> REQUIRED WORK
Copy word for word, please, the lines of the entries below running from the one containing "s.occupy i = match i with" to the one containing "s.cur := rfl", both ends included.

> EXTRACTED INFORMATION

-- ==== Sys2Proof/Laws/Ops.lean ====
section
/-! SUPPORT. What the shared operations of the meanings come to: running an instruction by the verdict on it, the units it
takes, scheduling results, transfers, blocks and tokened operations. -/

namespace Sys2Proof.Machine

/-! The verdict on an instruction. -/

/-- What `run` comes to, for each verdict. -/
theorem State.run_cases (s : State) (i : Instr) (eff : State → State) :
    (s.gate i = .go ∧ s.run i eff = eff (s.occupy i)) ∨ (s.gate i = .skip ∧ s.run i eff = s) ∨
    (s.gate i = .hold ∧ s.run i eff = s) ∨
    (s.gate i = .converge ∧ s.run i eff = (s.converge s.cur.head false).doneHere) ∨
    (∃ e, s.gate i = .trap e ∧ s.run i eff = (s.trapHere e).doneHere) := by
  unfold State.run
  cases h : s.gate i with
  | go => exact .inl ⟨rfl, rfl⟩
  | skip => exact .inr (.inl ⟨rfl, rfl⟩)
  | hold => exact .inr (.inr (.inl ⟨rfl, rfl⟩))
  | converge => exact .inr (.inr (.inr (.inl ⟨rfl, rfl⟩)))
  | trap e => exact .inr (.inr (.inr (.inr ⟨e, rfl, rfl⟩)))

theorem State.run_go {s : State} {i : Instr} (eff : State → State) (h : s.gate i = .go) :
    s.run i eff = eff (s.occupy i) := by simp [State.run, h]

theorem State.run_skip {s : State} {i : Instr} (eff : State → State) (h : s.gate i = .skip) : s.run i eff = s := by
  simp [State.run, h]

theorem State.run_hold {s : State} {i : Instr} (eff : State → State) (h : s.gate i = .hold) : s.run i eff = s := by
  simp [State.run, h]

theorem State.run_trap {s : State} {i : Instr} {e : Exc} (eff : State → State) (h : s.gate i = .trap e) :
    s.run i eff = (s.trapHere e).doneHere := by simp [State.run, h]

theorem State.run_converge {s : State} {i : Instr} (eff : State → State) (h : s.gate i = .converge) :
    s.run i eff = (s.converge s.cur.head false).doneHere := by simp [State.run, h]

theorem State.runTransfer_go {s : State} {i : Instr} (eff : State → State) (h : s.gate i = .go) :
    s.runTransfer i eff = eff (s.occupy i) := by simp [State.runTransfer, State.run, h]

theorem State.runTransfer_skip {s : State} {i : Instr} (eff : State → State) (h : s.gate i = .skip) :
    s.runTransfer i eff = s.pending none none .nothing := by simp [State.runTransfer, h, State.transfer, State.pending]

theorem State.runTransfer_hold {s : State} {i : Instr} (eff : State → State) (h : s.gate i = .hold) :
    s.runTransfer i eff = s := by simp [State.runTransfer, State.run, h]

theorem State.runTransfer_trap {s : State} {i : Instr} {e : Exc} (eff : State → State) (h : s.gate i = .trap e) :
    s.runTransfer i eff = (s.trapHere e).doneHere := by simp [State.runTransfer, State.run, h]

theorem State.runTransfer_converge {s : State} {i : Instr} (eff : State → State) (h : s.gate i = .converge) :
    s.runTransfer i eff = (s.converge s.cur.head false).doneHere := by simp [State.runTransfer, State.run, h]

/-- A bundle that has been found free to issue waits and traps no more. -/
theorem State.gate_ready {s : State} {i : Instr} (h : s.cur.ready = true) :
    s.gate i = if s.enabled i then .go else .skip := by simp [State.gate, h]

/-! Slots and units. -/

/-- An S-slot word that stands in a slot of its kind stands in slot 0. -/
theorem State.slot_zero {s : State} {i : Instr} {w : Slotword} (hw : i.encode = some (.S, w)) (h : s.slotOk i = true) :
    s.cur.slot = 0 := by
  simp only [State.slotOk, hw] at h
  revert h
  unfold slotKindOf
  split <;> simp_all

/-- The units an S-slot word takes: the divider, for DIV and REM, and none for any other (R48). -/
theorem State.occupy_zero {s : State} {i : Instr} (h : s.cur.slot = 0) :
    s.occupy i = match i with
      | .div _ => s.divBusy
      | .rem _ => s.divBusy
      | _ => s := by
  cases i <;> simp [State.occupy, h, State.divBusy]

@[simp] theorem State.divBusy_cur (s : State) : s.divBusy.cur = s.cur := rfl

@[simp] theorem State.divBusy_operand (s : State) (c : BitVec 6) : s.divBusy.operand c = s.operand c := by
  have h : s.divBusy.seq.reg c = s.seq.reg c := by
    simp only [State.seq, State.divBusy, State.updSeq, State.updG, Gang.updSeq, Gang.seq]
    by_cases hq : s.cur.q = 0 <;> simp [hq, Seq.reg]
  unfold State.operand
  rw [h]
  rfl

/-! Scheduling. -/

@[simp] theorem State.land_eq (s : State) (lat : Nat) (ws : List Landed) : s.land lat ws = s.withFlight [⟨lat, ws, false⟩] := rfl

@[simp] theorem State.landM_eq (s : State) (lat : Nat) (ws : List Landed) : s.landM lat ws = s.withFlight [⟨lat, ws, true⟩] := rfl

@[simp] theorem State.landReg_eq (s : State) (lat : Nat) (r : BitVec 6) (v : Word) : s.landReg lat r v = s.lands lat r v := rfl

@[simp] theorem State.transfer_eq (s : State) (dst : Option Nat) (mask : Option Lanes) (a : After) :
    s.transfer dst mask a = s.pending dst mask a := rfl

@[simp] theorem State.blockOn_eq (s : State) (b : Block) : s.blockOn b = s.blocked b := rfl

@[simp] theorem State.tokened_eq (s : State) (t : BitVec 3) (d : BitVec 6) (k : OpKind) : s.tokened t d k = s.withOp t d k := by
  unfold State.tokened State.withOp State.raise State.updSeq State.updG State.takeTicket
  rfl

/-! Accesses. -/

/-- An access whose checks pass has the key they give, and leaves its translation in the caches. -/
theorem State.keyOf_at {s : State} {a : Access} {key : Nat} {ent : Option TlbEnt} (h : s.locateS a = .at_ key ent) :
    s.keyOf a = (s.filled ent, key) := by
  unfold State.keyOf
  rw [h]
  cases ent <;> rfl

@[simp] theorem State.filled_tkt (s : State) (e : Option TlbEnt) : (s.filled e).tkt = s.tkt := by cases e <;> rfl

@[simp] theorem State.filled_cur (s : State) (e : Option TlbEnt) : (s.filled e).cur = s.cur := by cases e <;> rfl

@[simp] theorem State.filled_inSys (s : State) (e : Option TlbEnt) : (s.filled e).g.inSys = s.g.inSys := by
  cases e with
  | none => rfl
  | some e => simp [State.filled, State.fillTlbs, State.updSeq, State.updG, Gang.inSys, State.fillShared, State.updDie]

/-- A load, an atomic or a prefetch that issues leaves one access outstanding. -/
theorem State.issueAcc_at {s : State} {a : Access} {key : Nat} {ent : Option TlbEnt} (x : SM) (k : AccKind)
    (h : s.locateS a = .at_ key ent) :
    s.issueAcc x a k = (s.filled ent).withAcc x.tok x.d k a.va key a.size (x.sign == 1) := by
  unfold State.issueAcc State.withAcc
  rw [State.keyOf_at h]
  simp only [State.takeTicket, State.filled_tkt, State.filled_inSys]
  rfl

/-- A store that issues leaves one entry in the store buffer. -/
theorem State.issueStore_at {s : State} {a : Access} {key : Nat} {ent : Option TlbEnt} (x : SM)
    (h : s.locateS a = .at_ key ent) :
    s.issueStore x a = (s.filled ent).withStore x.tok a.va key (leBytes a.size (s.operand x.d).toNat) := by
  unfold State.issueStore State.withStore
  rw [State.keyOf_at h]
  simp only [State.takeTicket, State.filled_tkt, State.filled_inSys]
  rfl

/-! Saving a context. -/

/-- While no die has failed, each reads as one that has not. -/
theorem State.die_failed {s : State} (h : ∀ x ∈ s.dies, x.failed = false) (d : Nat) : (s.die d).failed = false := by
  unfold State.die
  rw [List.getD_eq_getElem?_getD]
  cases e : s.dies[d]? with
  | none => rfl
  | some x => exact h x (List.mem_of_getElem? e)

/-- The blocks of an image that goes to the spill area are all written: its addresses are not translated (R341), and the memory
of a die that has not failed answers. -/
theorem State.saveBlocks_spill (die d e : Nat) :
    ∀ (l : List (Nat × List Byte)) (s : State), (∀ x ∈ s.dies, x.failed = false) →
      ∃ u, s.saveBlocks die (.spill d e) l = some u
  | [], s, _ => ⟨s, rfl⟩
  | b :: bs, s, h => by
    have hr (pa : Nat) : s.reaches pa = true := by
      rw [State.reaches, State.die_failed h]; rfl
    obtain ⟨u, hu⟩ := State.saveBlocks_spill die d e bs
      (s.agentWrite ((s.die d).spillbase.toNat + e * 2 ^ 24 + b.1 * 4096) b.2) (by rw [State.agentWrite_dies]; exact h)
    exact ⟨u, by simp only [State.saveBlocks, State.blockAddr, hr, if_true, Option.bind_some, hu]⟩

/-- While no die has failed, a context can be saved to any entry of the spill area. -/
theorem State.saveContext_spill (s : State) (g : Gang) (d e : Nat) (h : ∀ x ∈ s.dies, x.failed = false) :
    ∃ u, s.saveContext g (.spill d e) = some u :=
  State.saveBlocks_spill _ d e _ _ h

end Sys2Proof.Machine
end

> WRITTEN RESPONSE
    s.occupy i = match i with
      | .div _ => s.divBusy
      | .rem _ => s.divBusy
      | _ => s := by
  cases i <;> simp [State.occupy, h, State.divBusy]

@[simp] theorem State.divBusy_cur (s : State) : s.divBusy.cur = s.cur := rfl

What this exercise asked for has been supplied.